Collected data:
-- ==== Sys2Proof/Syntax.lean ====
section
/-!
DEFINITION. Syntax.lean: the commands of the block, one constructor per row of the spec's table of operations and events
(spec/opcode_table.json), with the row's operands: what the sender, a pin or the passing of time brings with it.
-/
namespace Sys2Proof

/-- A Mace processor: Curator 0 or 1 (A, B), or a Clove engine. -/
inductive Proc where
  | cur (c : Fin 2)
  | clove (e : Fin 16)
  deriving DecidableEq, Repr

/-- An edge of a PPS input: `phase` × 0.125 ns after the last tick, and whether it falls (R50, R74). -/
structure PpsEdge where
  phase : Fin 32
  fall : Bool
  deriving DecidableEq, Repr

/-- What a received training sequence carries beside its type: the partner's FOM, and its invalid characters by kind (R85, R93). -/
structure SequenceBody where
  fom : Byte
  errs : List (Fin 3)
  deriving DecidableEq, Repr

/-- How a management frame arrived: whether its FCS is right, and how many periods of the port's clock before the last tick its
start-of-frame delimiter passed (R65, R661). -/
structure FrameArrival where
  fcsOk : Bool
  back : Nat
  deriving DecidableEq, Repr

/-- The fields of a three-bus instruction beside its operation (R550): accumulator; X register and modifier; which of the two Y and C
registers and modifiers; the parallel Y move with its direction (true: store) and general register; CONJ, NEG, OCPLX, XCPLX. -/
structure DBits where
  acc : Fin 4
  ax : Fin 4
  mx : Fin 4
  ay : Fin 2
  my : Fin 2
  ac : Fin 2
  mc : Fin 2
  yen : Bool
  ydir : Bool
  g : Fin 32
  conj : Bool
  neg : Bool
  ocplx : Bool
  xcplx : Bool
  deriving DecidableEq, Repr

## Task brief
Your task is to retype the records above exactly.

## Answer box
-- ==== Sys2Proof/Syntax.lean ====
section
/-!
DEFINITION. Syntax.lean: the commands of the block, one constructor per row of the spec's table of operations and events
(spec/opcode_table.json), with the row's operands: what the sender, a pin or the passing of time brings with it.
-/
namespace Sys2Proof

/-- A Mace processor: Curator 0 or 1 (A, B), or a Clove engine. -/
inductive Proc where
  | cur (c : Fin 2)
  | clove (e : Fin 16)
  deriving DecidableEq, Repr

/-- An edge of a PPS input: `phase` × 0.125 ns after the last tick, and whether it falls (R50, R74). -/
structure PpsEdge where
  phase : Fin 32
  fall : Bool
  deriving DecidableEq, Repr

/-- What a received training sequence carries beside its type: the partner's FOM, and its invalid characters by kind (R85, R93). -/
structure SequenceBody where
  fom : Byte
  errs : List (Fin 3)
  deriving DecidableEq, Repr

/-- How a management frame arrived: whether its FCS is right, and how many periods of the port's clock before the last tick its
start-of-frame delimiter passed (R65, R661). -/
structure FrameArrival where
  fcsOk : Bool
  back : Nat
  deriving DecidableEq, Repr

/-- The fields of a three-bus instruction beside its operation (R550): accumulator; X register and modifier; which of the two Y and C
registers and modifiers; the parallel Y move with its direction (true: store) and general register; CONJ, NEG, OCPLX, XCPLX. -/
structure DBits where
  acc : Fin 4
  ax : Fin 4
  mx : Fin 4
  ay : Fin 2
  my : Fin 2
  ac : Fin 2
  mc : Fin 2
  yen : Bool
  ydir : Bool
  g : Fin 32
  conj : Bool
  neg : Bool
  ocplx : Bool
  xcplx : Bool
  deriving DecidableEq, Repr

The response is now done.